My approach to trading education was shaped by my own mistakes, frustrations, and the reality of what it actually takes to become more consistent.
I did not start trading because I was chasing fast money or a luxury lifestyle. I started because I wanted more control over my time and more freedom in my life.
Like many beginners, I believed that if I studied enough and found the right strategy, consistency would follow. But over time, I realised I was not struggling because I lacked information. I was struggling because I lacked structure, decision-making rules, and self-awareness.
That experience changed how I coach. I do not believe traders need more hype, more signals, or unrealistic promises. I believe they need honesty, structure, and guidance that reflects the real psychological and practical challenges of trading.
If you are second-guessing yourself, jumping between strategies, or feeling more emotional than you expected, you are not alone.
That is the foundation behind Personal Trading Coach.
At the start, trading felt exciting. Sometimes even addictive.
A few small wins gave me confidence, and losses felt temporary — something I could solve by working harder, learning more, or improving my analysis.
Like many beginners, I believed that if I studied enough, found the right strategy, and kept going, consistency would eventually follow.
So I consumed everything. Videos. Courses. Community discussions. Indicators. Other people’s strategies. My own ideas. Opinions from every direction.
What I did not realise at the time was how quickly emotions can take over when real money is on the line — and how little most trading content prepares people for that reality.

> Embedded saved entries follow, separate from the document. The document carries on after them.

-- ==== Sys2Proof/Laws/KeptDropOps.lean ====
section
/-! SUPPORT. Every operation of Machine/DropOps.lean keeps the build, the queue and the canonical form. -/

namespace Sys2Proof.Machine

set_option linter.all false

theorem State.bumpDrop_kept {κ : Fixed} {s : State} (st : Nat) (d : Nat) (sub : Nat) (k : Nat) (hk : Kept κ s) :
    Kept κ (State.bumpDrop s st d sub k) := by
  unfold State.bumpDrop
  repeat' (first
      | with_reducible assumption | with_reducible apply State.bump_kept | with_reducible apply Kept.ite | dsimp -zeta only | split)

theorem State.bumpStack_kept {κ : Fixed} {s : State} (st : Nat) (sub : Nat) (k : Nat) (hk : Kept κ s) :
    Kept κ (State.bumpStack s st sub k) := by
  unfold State.bumpStack
  repeat' (first
      | with_reducible assumption | with_reducible apply State.bump_kept | with_reducible apply Kept.ite | dsimp -zeta only | split)

theorem State.countTagWaits_kept {κ : Fixed} {s : State} (st : Nat) (d : Nat) (hk : Kept κ s) :
    Kept κ (State.countTagWaits s st d) := by
  unfold State.countTagWaits
  repeat' (first
      | with_reducible assumption | with_reducible apply State.modDrop_kept | with_reducible apply State.bumpDrop_kept
      | with_reducible apply Kept.ite | (intro _ _ _) | (intro _ _) | (intro _)
      | (extract_lets +onlyGivenNames x
         first
         | (refine Kept.cut (k := κ) (s := x) ?_ ?_; subst x; rotate_left; intro hx; clear_value x; revert x; intro _ _)
         | (clear_value x; revert x; intro _))
      | dsimp -zeta only | split | simp -zeta only [Kept.mk_iff])

theorem State.issue_kept {κ : Fixed} {s : State} (st : Nat) (d : Nat) (ts : List Txn) (hk : Kept κ s) :
    Kept κ (State.issue s st d ts) := by
  unfold State.issue
  repeat' (first
      | with_reducible assumption | with_reducible apply State.modDrop_kept | with_reducible apply State.countTagWaits_kept
      | with_reducible apply Kept.ite | (intro _ _ _) | (intro _ _) | (intro _)
      | (extract_lets +onlyGivenNames x
         first
         | (refine Kept.cut (k := κ) (s := x) ?_ ?_; subst x; rotate_left; intro hx; clear_value x; revert x; intro _ _)
         | (clear_value x; revert x; intro _))
      | dsimp -zeta only | split | simp -zeta only [Kept.mk_iff])

theorem State.dropGetSend_kept {κ : Fixed} {s : State} (st : Nat) (d : Nat) (g : DropGet) (hk : Kept κ s) :
    Kept κ (State.dropGetSend s st d g) := by
  unfold State.dropGetSend
  repeat' (first
      | with_reducible assumption | with_reducible apply State.modDrop_kept | with_reducible apply State.sendPkt_kept
      | with_reducible apply State.replyAddr_kept | with_reducible apply Kept.ite | with_reducible apply Kept.foldl
      | with_reducible apply Kept.foldl_fst | with_reducible apply Kept.foldl_snd | (intro _ _ _) | (intro _ _) | (intro _)
      | refine Kept.of_snd (by with_reducible assumption) ?_ | refine Kept.of_fst (by with_reducible assumption) ?_
      | with_reducible apply KeptOpt.getD
      | (extract_lets +onlyGivenNames x
         first
         | (refine Kept.cut (k := κ) (s := x) ?_ ?_; subst x; rotate_left; intro hx; clear_value x; revert x; intro _ _)
         | (refine Kept.cut1 (k := κ) (s := x) ?_ ?_; subst x; rotate_left; intro hx; clear_value x; revert x; intro _ _)
         | (refine Kept.cut2 (k := κ) (s := x) ?_ ?_; subst x; rotate_left; intro hx; clear_value x; revert x; intro _ _)
         | (subst x))
      | dsimp -zeta only | split | simp -zeta only [Kept.mk_iff])

theorem State.dropGetReq_kept {κ : Fixed} {s : State} (st : Nat) (d : Nat) (p : Packet) (t : TransferTail) (hk : Kept κ s) :
    Kept κ (State.dropGetReq s st d p t) := by
  unfold State.dropGetReq
  repeat' (first
      | with_reducible assumption | with_reducible apply State.takePkt_kept | with_reducible apply State.raiseNack_kept
      | with_reducible apply State.modDrop_kept | with_reducible apply State.issue_kept | with_reducible apply Kept.ite
      | (intro _ _ _) | (intro _ _) | (intro _)
      | (extract_lets +onlyGivenNames x
         first
         | (refine Kept.cut (k := κ) (s := x) ?_ ?_; subst x; rotate_left; intro hx; clear_value x; revert x; intro _ _)
         | (clear_value x; revert x; intro _))
      | dsimp -zeta only | split | simp -zeta only [Kept.mk_iff])

theorem State.dropReserve_kept {κ : Fixed} {s : State} (st : Nat) (d : Nat) (p : Packet) (t : TransferTail) (hk : Kept κ s) :
    Kept κ (State.dropReserve s st d p t) := by
  unfold State.dropReserve
  repeat' (first
      | with_reducible assumption | with_reducible apply State.takePkt_kept | with_reducible apply State.raiseNack_kept
      | with_reducible apply State.reserveReceive_kept | with_reducible apply State.bumpDrop_kept
      | with_reducible apply State.served_kept | with_reducible apply Kept.ite | exact KeptOpt.of rfl (by with_reducible assumption)
      | exact KeptPair.of rfl (by with_reducible assumption) | with_reducible apply KeptOpt.ite
      | with_reducible refine KeptOpt.mapState ?_ (fun _ _ => ?_) | with_reducible refine KeptOpt.map (fun _ => ?_)
      | with_reducible apply KeptOpt.some | with_reducible exact KeptOpt.none | with_reducible apply KeptPair.ite
      | with_reducible apply KeptPair.some | with_reducible exact KeptPair.none
      | (extract_lets +onlyGivenNames x
         first
         | (refine Kept.cut (k := κ) (s := x) ?_ ?_; subst x; rotate_left; intro hx; clear_value x; revert x; intro _ _)
         | (refine KeptOpt.cut (k := κ) (o := x) ?_ ?_; subst x; rotate_left; intro hx; clear_value x; revert x; intro _ _)
         | (refine KeptPair.cut (k := κ) (o := x) ?_ ?_; subst x; rotate_left; intro hx; clear_value x; revert x; intro _ _)
         | (clear_value x; revert x; intro _))
      | dsimp -zeta only | split)

theorem State.dropGrant_kept {κ : Fixed} {s : State} (st : Nat) (d : Nat) (hk : Kept κ s) :
    Kept κ (State.dropGrant s st d) := by
  unfold State.dropGrant
  repeat' (first
      | with_reducible assumption | with_reducible apply State.modDrop_kept | with_reducible apply State.grantHead_kept
      | with_reducible apply Kept.ite | (intro _ _ _) | (intro _ _) | (intro _)
      | (extract_lets +onlyGivenNames x
         first
         | (refine Kept.cut (k := κ) (s := x) ?_ ?_; subst x; rotate_left; intro hx; clear_value x; revert x; intro _ _)
         | (clear_value x; revert x; intro _))
      | dsimp -zeta only | split | simp -zeta only [Kept.mk_iff])

theorem State.dropPutData_kept {κ : Fixed} {s : State} (st : Nat) (d : Nat) (p : Packet) (t : TransferTail) (hk : Kept κ s) :
    Kept κ (State.dropPutData s st d p t) := by
  unfold State.dropPutData
  repeat' (first
      | with_reducible assumption | with_reducible apply State.takePkt_kept | with_reducible apply State.raiseNack_kept
      | with_reducible apply State.modLanding_kept | with_reducible apply State.bumpLanding_kept
      | with_reducible apply State.latePkt_kept | with_reducible apply State.checkFault_kept
      | with_reducible apply State.failLanding_kept | with_reducible apply State.issue_kept | with_reducible apply Kept.ite
      | (intro _ _ _) | (intro _ _) | (intro _)
      | (extract_lets +onlyGivenNames x
         first
         | (refine Kept.cut (k := κ) (s := x) ?_ ?_; subst x; rotate_left; intro hx; clear_value x; revert x; intro _ _)
         | (clear_value x; revert x; intro _))
      | dsimp -zeta only | split | simp -zeta only [Kept.mk_iff])

theorem State.dropFilled_kept {κ : Fixed} {s : State} (st : Nat) (d : Nat) (k : RsvKey) (hk : Kept κ s) :
    Kept κ (State.dropFilled s st d k) := by
  unfold State.dropFilled
  repeat' (first
      | with_reducible assumption | with_reducible apply State.modLanding_kept | with_reducible apply State.sendDelivered_kept
      | with_reducible apply Kept.ite | (intro _ _ _) | (intro _ _) | (intro _) | exact KeptOpt.of rfl (by with_reducible assumption)
      | exact KeptPair.of rfl (by with_reducible assumption) | with_reducible apply KeptOpt.ite
      | with_reducible refine KeptOpt.mapState ?_ (fun _ _ => ?_) | with_reducible refine KeptOpt.map (fun _ => ?_)
      | with_reducible apply KeptOpt.some | with_reducible exact KeptOpt.none | with_reducible apply KeptPair.ite
      | with_reducible apply KeptPair.some | with_reducible exact KeptPair.none
      | (extract_lets +onlyGivenNames x
         first
         | (refine Kept.cut (k := κ) (s := x) ?_ ?_; subst x; rotate_left; intro hx; clear_value x; revert x; intro _ _)
         | (refine KeptOpt.cut (k := κ) (o := x) ?_ ?_; subst x; rotate_left; intro hx; clear_value x; revert x; intro _ _)
         | (refine KeptPair.cut (k := κ) (o := x) ?_ ?_; subst x; rotate_left; intro hx; clear_value x; revert x; intro _ _)
         | (clear_value x; revert x; intro _))
      | dsimp -zeta only | split)

theorem State.dropExpire_kept {κ : Fixed} {s : State} (st : Nat) (d : Nat) (k : RsvKey) (hk : Kept κ s) :
    Kept κ (State.dropExpire s st d k) := by
  unfold State.dropExpire
  repeat' (first
      | with_reducible assumption | with_reducible apply State.awaitFt_kept | with_reducible apply State.countEvent_kept
      | with_reducible apply State.ringEvent_kept | with_reducible apply State.sendSig_kept
      | with_reducible apply State.modLanding_kept | with_reducible apply State.bumpLanding_kept | with_reducible apply Kept.ite
      | (intro _ _ _) | (intro _ _) | (intro _) | exact KeptOpt.of rfl (by with_reducible assumption)
      | exact KeptPair.of rfl (by with_reducible assumption) | with_reducible apply KeptOpt.ite
      | with_reducible refine KeptOpt.mapState ?_ (fun _ _ => ?_) | with_reducible refine KeptOpt.map (fun _ => ?_)
      | with_reducible apply KeptOpt.some | with_reducible exact KeptOpt.none | with_reducible apply KeptPair.ite
      | with_reducible apply KeptPair.some | with_reducible exact KeptPair.none
      | (extract_lets +onlyGivenNames x
         first
         | (refine Kept.cut (k := κ) (s := x) ?_ ?_; subst x; rotate_left; intro hx; clear_value x; revert x; intro _ _)
         | (refine KeptOpt.cut (k := κ) (o := x) ?_ ?_; subst x; rotate_left; intro hx; clear_value x; revert x; intro _ _)
         | (refine KeptPair.cut (k := κ) (o := x) ?_ ?_; subst x; rotate_left; intro hx; clear_value x; revert x; intro _ _)
         | (clear_value x; revert x; intro _))
      | dsimp -zeta only | split)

After a while, something became clear.
I was not struggling because I lacked information. I was struggling because I lacked structure, decision-making rules, and self-awareness.
I could analyse markets and explain setups. But under pressure, I hesitated, exited too early, overtraded, or broke my own rules.
That was one of the hardest parts of learning to trade: realising that knowledge alone is not enough.
And the frustrating part was that most trading educators never really talked about this. They showed the clean charts and the perfect trades, but rarely the mistakes, doubt, and psychological pressure that real traders deal with.
What I see now, after years of experience, is that most traders do not stay stuck because they are lazy or incapable. They stay stuck because they are overwhelmed.
They are surrounded by too much information, too many opinions, and too many promises of shortcuts.
They are told what to trade, but not how to think. They are shown results, but not the process behind them.
Over time, that creates stress, doubt, and inconsistency — and many traders start blaming themselves when the real problem is that they were never given a clear and realistic framework to follow.
That is a big part of what shaped my coaching approach.
I do not work with traders by giving them signals or asking them to copy what I do. And I do not promise fast results.
What I try to help traders build is something more solid: a clear process, better decision-making under pressure, fewer emotional mistakes, and a structure they can realistically follow over time.
Trading is difficult. Losses are part of it. That is simply the truth.
But difficult does not have to mean chaotic.
I work best with people who value the process over quick wins, are willing to learn, take responsibility for their actions and want long-term improvement.
I’m not the right fit if you want to receive trade signals, to have outcome guarantees, to learn using short tracks or have someone else make decisions for you.